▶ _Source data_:
· · · ·
/-- A superblock in QLC mode is opened. -/
theorem KeyKeep.opened {k : Nat} {s t : State} {i : Nat} {f : SetSt → SetSt} (hf : ∀ x, ∃ b, b.qlc = true ∧ (f x).sbs = x.sbs ++ [b])
    (h : KeyKeep k s t) : KeyKeep k s (t.modSet i f) := by
  refine .step (State.modSet_cases (fun x y => ∃ l, y.keysAt k = x.keysAt k ++ l ∧ ∀ e ∈ l, e.2.1 = true) (fun x => ?_)
      (fun x => ⟨[], (List.append_nil _).symm, nofun⟩)) h
  obtain ⟨b, hq, hb⟩ := hf x
  refine ⟨[b.key].filter (fun e => e.1 = k), by rw [SetSt.keysAt, hb, List.map_append, List.filter_append, SetSt.keysAt]; rfl, fun e he => ?_⟩
  rw [List.mem_singleton.mp (List.mem_filter.mp he).1]
  exact hq

theorem KeyKeep.foldl {α : Type} {k : Nat} {l : List α} {f : State → α → State} {s t : State} (hf : ∀ u, ∀ a ∈ l, KeyKeep k u (f u a))
    (h : KeyKeep k s t) : KeyKeep k s (l.foldl f t) := by
  induction l generalizing t with
  | nil => exact h
  | cons a l ih => exact ih (fun u b hb => hf u b (List.mem_cons_of_mem _ hb)) (.step (hf t a (List.mem_cons_self ..)) h)

theorem KeyKeep.ite {k : Nat} {c : Prop} [Decidable c] {s t u : State} (ht : KeyKeep k s t) (hu : KeyKeep k s u) :
    KeyKeep k s (if c then t else u) := by
  split
  · exact ht
  · exact hu

/-! ### Units of a collected superblock are placed -/

theorem State.openSb_key {s t : State} {i row k : Nat} (h : s.openSb i row .qlcFrag = some t) : KeyKeep k s t := by
  unfold State.openSb at h
  dsimp only at h
  split at h
  · cases h
  · obtain ⟨blocks, -, rfl⟩ := Option.map_eq_some_iff.mp h
    exact .foldl (fun _ _ _ => .foldl (fun _ _ _ => .sbs State.modBlk_sbs .refl) .refl)
      (.opened (fun _ => ⟨_, rfl, rfl⟩) (.sbs State.anchorRec_sbs .refl))

theorem State.closeRound_key {s : State} {i sb k : Nat} : KeyKeep k s (s.closeRound i sb) := by
  unfold State.closeRound
  split
  · exact .refl
  · split
    · exact .refl
    · exact .foldl (fun _ _ _ => .sbs State.submit_sbs .refl) (.modSb (fun _ => rfl)
        (.keep State.bumpBy_keeps rfl (.sbs State.takeSeq_sbs .refl)))

theorem State.fillUnit_key {s : State} {i cls k : Nat} {b : SuperBlk} {u : UnitRef} : KeyKeep k s (s.fillUnit i cls b u) := by
  unfold State.fillUnit
  extract_lets s1 s2 full
  have hs1 : KeyKeep k s s1 := .ite .refl (.modSb (fun _ => rfl) (.modSet (fun _ => rfl) .refl))
  have hs2 : KeyKeep k s s2 := .modSb (fun _ => rfl) hs1
  exact .ite (.step State.closeRound_key hs2) hs2

theorem State.openSome_key {s t : State} {i k : Nat} (h : s.openSome i .qlcFrag = some t) : KeyKeep k s t := by
  unfold State.openSome at h
  dsimp only at h
  split at h
  · exact .step (State.openSb_key h) (.keep State.used_keeps rfl .refl)
  · cases h

theorem State.takesUnit_key {s t : State} {i k : Nat} {b : SuperBlk} (h : s.takesUnit i .qlcFrag = some (t, b)) : KeyKeep k s t := by
  unfold State.takesUnit at h
  dsimp only at h
  split at h
  · cases h
    exact .refl
  · split at h
    · next v hv =>
      obtain ⟨c, -, he⟩ := Option.map_eq_some_iff.mp h
      cases he
      split at hv
      · exact State.openSome_key hv
      · cases hv
    · obtain ⟨c, -, he⟩ := Option.map_eq_some_iff.mp h
      cases he
      exact .ite .refl (.keep State.used_keeps rfl .refl)

theorem State.placeUnits_key {s : State} {i cls k : Nat} {l : List UnitRef} : KeyKeep k s (s.placeUnits i .qlcFrag cls l) := by
  induction l generalizing s with
  | nil => exact .sbs State.slcMarks_sbs .refl
  | cons u l ih =>
    unfold State.placeUnits
    split
    · next t ht =>
      obtain ⟨e, he, rfl⟩ := Option.map_eq_some_iff.mp ht
      exact .step ih (.step State.fillUnit_key (State.takesUnit_key (b := e.2) he))
    · exact .sbs State.slcMarks_sbs (.modSet (fun _ => rfl) .refl)

/-! ### What settles a set leaves a superblock of another number -/

theorem State.closeSb_key {s : State} {i sb k : Nat} {short : Bool} : KeyKeep k s (s.closeSb i sb short) :=
  .modSb (fun _ => rfl) (.sbs State.anchorRec_sbs .refl)

theorem State.eraseDie_key {s : State} {i cause die k : Nat} {b : SuperBlk} : KeyKeep k s (s.eraseDie i b cause die) := by
  unfold State.eraseDie
  extract_lets blocks bad s1 mask s2 s3 q
  have hs1 : KeyKeep k s s1 := .foldl (fun _ _ _ => .sbs State.retireBlock_sbs .refl) .refl
  have hs3 : KeyKeep k s s3 := .foldl (fun _ _ _ => .ite (.sbs State.modBlk_sbs .refl) .refl) (.sbs State.anchorRec_sbs hs1)
  exact .ite (.modSb (fun _ => rfl) hs1) (.sbs State.submit_sbs hs3)

theorem State.eraseSb_key {s : State} {i cause k : Nat} {b : SuperBlk} (hk : b.id ≠ k) : KeyKeep k s (s.eraseSb i b cause) := by
  unfold State.eraseSb
  extract_lets s1
  have hs1 : KeyKeep k s s1 := .modSb (fun _ => rfl) .refl
  refine .ite (.keep State.recordOpen_keeps rfl .refl) (.modSet (fun x => ?_) (.foldl (fun _ _ _ => State.eraseDie_key) hs1))
  unfold SetSt.keysAt
  dsimp only
  rw [List.filter_map, List.filter_map, List.filter_filter]
  refine congrArg (List.map _) (List.filter_congr fun y _ => ?_)
  by_cases hy : y.id = k
  · have hne : y.id ≠ b.id := fun h => hk (h.symm.trans hy)
    simp [SuperBlk.key, hne]
  · simp [SuperBlk.key, hy]

/-- The state after the superblocks of a set have closed: what of it is erased. -/
def State.closedSbs (s : State) (i : Nat) : State := (s.closeFull i).closeShort i

theorem State.closedSbs_key {s : State} {i k : Nat} : KeyKeep k s (s.closedSbs i) :=
  .foldl (fun _ _ _ => State.closeSb_key) (.foldl (fun _ _ _ => State.closeSb_key) .refl)

theorem State.settleSet_key {s : State} {i k : Nat} (hk : ∀ e ∈ emptied ((s.closedSbs i).set_ i), e.1.id ≠ k) : KeyKeep k s (s.settleSet i) := by
  unfold State.settleSet
  extract_lets s1 s2
  have hs2 : KeyKeep k s s2 := .foldl (fun _ e he => State.eraseSb_key (hk e he)) State.closedSbs_key
  exact .keep State.thinsDone_keeps rfl (.keep State.fragsDone_keeps rfl (.sbs State.retireSpent_sbs (.sbs State.reserveStep_sbs hs2)))

/-! ### Live units (R311) -/

theorem mem_insertBy {α : Type} {le : α → α → Bool} {x y : α} {l : List α} (h : y ∈ insertBy le x l) : y = x ∨ y ∈ l := by
  induction l with
  | nil => exact .inl (List.mem_singleton.mp h)
  | cons z l ih =>
    unfold insertBy at h
    split at h
    · exact List.mem_cons.mp h
    · rcases List.mem_cons.mp h with rfl | h
      · exact .inr (List.mem_cons_self ..)
      · exact (ih h).imp_right (List.mem_cons_of_mem _)

theorem mem_sortBy {α : Type} {le : α → α → Bool} {y : α} {l : List α} (h : y ∈ sortBy le l) : y ∈ l := by
  induction l with
  | nil => exact h
  | cons z l ih =>
    rcases mem_insertBy h with rfl | h
    · exact List.mem_cons_self ..
    · exact List.mem_cons_of_mem _ (ih h)

theorem le_foldl_add {α : Type} (f : α → Nat) (l : List α) (n : Nat) :
    n ≤ l.foldl (fun a e => a + f e) n ∧ ∀ e ∈ l, f e ≤ l.foldl (fun a e => a + f e) n := by
  induction l generalizing n with
  | nil => simp
  | cons c l ih =>
    obtain ⟨hn, hl⟩ := ih (n + f c)
    exact ⟨(Nat.le_add_right ..).trans hn, List.forall_mem_cons.mpr ⟨(Nat.le_add_left ..).trans hn, hl⟩⟩

theorem liveUnits_ne_zero {x : SetSt} {b : SuperBlk} (h : liveRefs x b ≠ []) : liveUnits x b.id ≠ 0 := by
  obtain ⟨u, hu⟩ := List.exists_mem_of_ne_nil _ h
  obtain ⟨e, he, hu⟩ := List.mem_flatMap.mp hu
  obtain ⟨k, hk, -⟩ := List.mem_map.mp hu
  have hle : e.count ≤ liveUnits x b.id := (le_foldl_add (fun e : Extent => e.count) _ 0).2 e (mem_sortBy he)
  have := List.mem_range.mp hk
  omega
· · · ·
▶ _TASK_: Word for word, restate the data above from its first line down to and including the line with "(h : KeyKeep k s t) : KeyKeep k s (t.modSet".

▶ _WRITTEN ANSWER_:
/-- A superblock in QLC mode is opened. -/
theorem KeyKeep.opened {k : Nat} {s t : State} {i : Nat} {f : SetSt → SetSt} (hf : ∀ x, ∃ b, b.qlc = true ∧ (f x).sbs = x.sbs ++ [b])
    (h : KeyKeep k s t) : KeyKeep k s (t.modSet i f) := by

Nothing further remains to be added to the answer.